Stored data
· · ·

-- ==== Sys2Proof/Machine/State.lean ====
section
/-! DEFINITION. The state of the module: every register, object, table, queue, buffer and pin the spec gives it, as plain
data, and its value right after reset. Each group names the chapter that defines it. -/

namespace Sys2Proof.Machine

/-! ## Memory (chapter 04) -/

/-- One paddock allocation of a tenant (R93): `map` gives, slot by slot, the granules behind it (256 × quarter + granule), one
per quarter of the partition for a replicated allocation. -/
structure Alloc where
  base : Nat
  count : Nat
  cls : Nat
  quarter : Nat
  map : List (List Nat)
deriving DecidableEq, Repr

/-- A request whose result is delayed (R98, R99, R101, R105): what it asked, its write-sequence number, and the commands that
must complete or be pre-empted first. -/
structure DelayedReq where
  obj : Nat            -- key of the request object (index × 256 + subindex)
  value : Nat          -- the value written
  seq : Nat            -- write-sequence number of the write
  status : Nat         -- the status the result will carry, once applied
  waitFor : List Nat   -- commands begun before it was applied
  alloc : Option Alloc -- the allocation made or freed
deriving DecidableEq, Repr

/-- HBM, paddock and host memory. -/
structure MemGroup where
  bytes : List Host.Cell          -- every byte that is not zero, by physical number (log entry 5)
  poison : List Nat               -- poisoned 64-byte lines, number ÷ 64 (R110)
  frameOwner : Store Nat          -- owner of HBM frame f (R100); unlisted: 0x400, free
  granOwner : Store Nat           -- owner of granule 256q + g; unlisted: 0x400, free
  suspectFrames : List Nat        -- frames in which an uncorrectable error occurred (R112)
  suspectGranules : List Nat      -- granules in which an uncorrectable error occurred (R112)
  allocs : Store (List Alloc)     -- allocations of tenant t (R93)
  delayed : List DelayedReq       -- delayed requests, oldest first (R451)
  hostAbort : List (Nat × Nat)    -- host addresses [lo, hi) PCIe completes with an error status (R103 type 8; outside world)
deriving DecidableEq, Repr

/-! ## Queues and registers (chapter 05) -/

/-- One queue pair (R117, R119, R120). -/
structure Queue where
  state : Nat          -- 0 disabled, 1 enabled, 2 draining, 3 error (R147)
  sqHead : Nat
  sqTail : Nat
  cqHead : Nat         -- consumed up to here, modulo the size
  cqTail : Nat         -- next slot to write
  unread : Nat         -- records written and not yet consumed (R134)
  phase : Bool         -- the P bit of the next record (R139)
  tailReg : Nat        -- the last SQ_TAIL value written (R122)
  headReg : Nat        -- the last CQ_HEAD value written (R122)
  sinceIrq : Nat       -- records written since the last interrupt (R142)
  delayArmed : Bool    -- IRQ_DELAY_US is running (R142)
  waitsMet : List Nat  -- wait slots of the head command already satisfied (R129)
  dropRecords : Bool   -- the CQ write faulted: records are dropped (R145)
  heldRoom : Nat       -- CQ room held for hand-off records (R255)
deriving DecidableEq, Repr

/-- A device event: Table 05-13 without its P bit and SEQ. -/
structure EventRec where
  code : Nat
  cls : Nat            -- 0 information, 1 corrected, 2 contained, 3 device-fatal
  kind : Nat           -- SOURCE_KIND
  source : Nat
  param : Nat
deriving DecidableEq, Repr

/-- A queue pair after reset. -/
def Queue.idle : Queue := ⟨0, 0, 0, 0, 0, 0, true, 0, 0, 0, false, [], false, 0⟩

/-- One mailbox (R143): its request and response buffers and MBX_STATUS. -/
structure Mailbox where
  request : List Byte
  response : List Byte
  status : Nat         -- 0 idle, 1 busy, 2 response ready, 3 rejected
  respLen : Nat
deriving DecidableEq, Repr

def Mailbox.idle : Mailbox := ⟨[], [], 0, 0⟩

/-- The registers outside the dictionary, the event queue and what the device sent to the host. -/
structure RegGroup where
  ready : Bool                  -- DEV_STATUS[0] (R123)
  fatal : Bool                  -- DEV_STATUS[1] (R123)
  evqBaseLo : Nat
  evqBaseHi : Nat
  evqCtrl : Nat
  evqHead : Nat
  evqLost : Nat
  evqSlot : Nat                 -- next slot the device writes
  evqCount : Nat                -- written and not consumed
  evqPhase : Bool
  evqOwed : Nat                 -- events lost since the last 0x0012 record (R144)
  eventSeq : Nat                -- next SEQ, shared with the log (R144)
  tenantEvents : Store Nat      -- TENANT_EVENTS of tenant t (R146)
  adminMbx : Mailbox
  tenantMbx : Store Mailbox
  bar4 : Store Nat              -- MSI-X table and pending bits of function f, dword by dword (R121)
  msix : List (Nat × Nat)       -- interrupts sent: (function, vector), oldest first
deriving DecidableEq, Repr

/-! ## The dictionary (chapters 16 and 17) -/

/-- A transaction of one master (R431 to R435). -/
structure Tx where
  handle : Nat
  staged : List (Nat × Nat)     -- (key, value), in staging order
  committing : Bool             -- waits for quiescence (R433, R434)
  reply : Nat                   -- request the commit response answers
deriving DecidableEq, Repr

/-- A Tack message held whole: its route (0 administrator mailbox, 1 bus, 2 + t tenant mailbox) and its bytes. -/
structure HeldMsg where
  route : Nat
  mbx : Bool                    -- its response goes to a mailbox or the bus, rather than to `answers`
  bytes : List Byte
  done : Nat                    -- items already applied: it waits for the result of one of its own (log entry 112)
  out : List Byte               -- what the response says of them
deriving DecidableEq, Repr

/-- The dictionary: values and write-sequence numbers by key (index × 256 + subindex), transactions, and the bus session. -/
structure DictGroup where
  vals : Store Nat              -- every object that holds a value; unlisted: its default (Tables 17-3 to 17-9)
  seqs : Store Nat              -- write-sequence numbers (R420)
  txs : Store Tx                -- open transaction of master m: 0 host administrator, 1 bus controller
  nextHandle : Nat
  busReplies : List (Nat × List Byte)   -- the last 16 bus responses by message identifier (R426)
  busOut : List (List Byte)     -- Tack messages sent on the bus, oldest first
  answers : List (Nat × Nat)    -- status and SEQ answered to single writes that came by no message of the model, oldest first
  waitingMsgs : List HeldMsg    -- messages that wait for a request object's result, oldest first (R425, R451)
deriving DecidableEq, Repr

/-! ## Compute (chapters 02, 06 to 08) -/

/-- The state of a tile (Table 02-8). -/
inductive TileState where
  | waitGrant | fill | run | drain | done
deriving DecidableEq, Repr

/-- One tile of a begun command: one row tile, one column tile and one K segment (R156). -/
structure Tile where
  prod : Nat           -- which product of the command it belongs to
  row0 : Nat
  rows : Nat
  col0 : Nat
  cols : Nat
  seg : Nat
  arr : Nat            -- stream arrangement: 1, 2 or 4 streams (R28)
  slices : Nat         -- slices of its segment
  swapped : Nat        -- slices swapped in so far
  stable : Nat         -- physical stable it is assigned to
  state : TileState
  grant : Nat          -- bytes of partial store it needs (R158, R210)
  granted : Nat        -- bytes of partial store it holds
  waited : Bool        -- it has waited for a grant (R182)
  replays : Nat        -- replays after a residue mismatch (R42)
  flags : Flags        -- held with the tile until its commit (R40)
  masks : Bool         -- a reused gate tile, dealt to no stable (R258)
  spurred : Bool       -- Spur kind 7 has replayed it (Table 12-6)
  spread : Bool        -- laid out by the spread mapping: its weight tiles are broadcast from the manger (R156)
deriving DecidableEq, Repr

/-- The two operands of a product as the lanes take them: rows of A (stationary) and columns of B (broadcast) along K (R21, R22, R28). -/
structure Stationary where
  fmtA : Nat
  fmtB : Nat
  mode : Nat                     -- lane mode (R32)
  lineage : Bool
  segLen : Nat                   -- K positions of a segment (R73)
  a : List (List MElem)
  b : List (List MElem)
deriving DecidableEq, Repr

/-- Where a command came from. -/
inductive Src where
  | queue (q idx : Nat)          -- global queue number and SQ index
  | program (run idx : Nat)      -- running program and index in its command list
deriving DecidableEq, Repr

/-- What a begun command still waits for before it can complete. -/
inductive Wait where
  | none
  | step (run : Nat)             -- a STEP, or a RETIRE or ADMIT that waits for running steps or a hand-off
  | engine                       -- a codec engine
  | buffer                       -- a bitstream buffer
  | remote                       -- acknowledgements or data from other devices
  | signal                       -- its remote signal has been sent and not answered (R366 to R368)
deriving DecidableEq, Repr

/-- A translation or poison fault met by an access (R103, R110). -/
structure AccFault where
  typ : Nat            -- 1 to 8
  va : Nat
  level : Nat          -- 4 to 0, or 0xFF
deriving DecidableEq, Repr

/-- The values of the objects a begun command goes on using: one value of each throughout (R266, R323). -/
structure Began where
  root : Nat                     -- `TENANT_PT_ROOT`
  pasid : Nat                    -- `TENANT_PASID`
  job : Nat                      -- `TENANT_JOB_ID`
  seed : Nat                     -- `TENANT_RNG_SEED`
  pool : Nat                     -- `TENANT_CODEC_POOL_CONFIG`
deriving DecidableEq, Repr

def Began.none : Began := ⟨0, 0, 0, 0, 0⟩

· · ·

### Exercise instructions:
Would you retype exactly the lines above, from the line with "value : Nat" to the line with "poison : List", with both end lines kept and nothing more?

### Answer section:
  value : Nat          -- the value written
  seq : Nat            -- write-sequence number of the write
  status : Nat         -- the status the result will carry, once applied
  waitFor : List Nat   -- commands begun before it was applied
  alloc : Option Alloc -- the allocation made or freed
deriving DecidableEq, Repr

/-- HBM, paddock and host memory. -/
structure MemGroup where
  bytes : List Host.Cell          -- every byte that is not zero, by physical number (log entry 5)
  poison : List Nat               -- poisoned 64-byte lines, number ÷ 64 (R110)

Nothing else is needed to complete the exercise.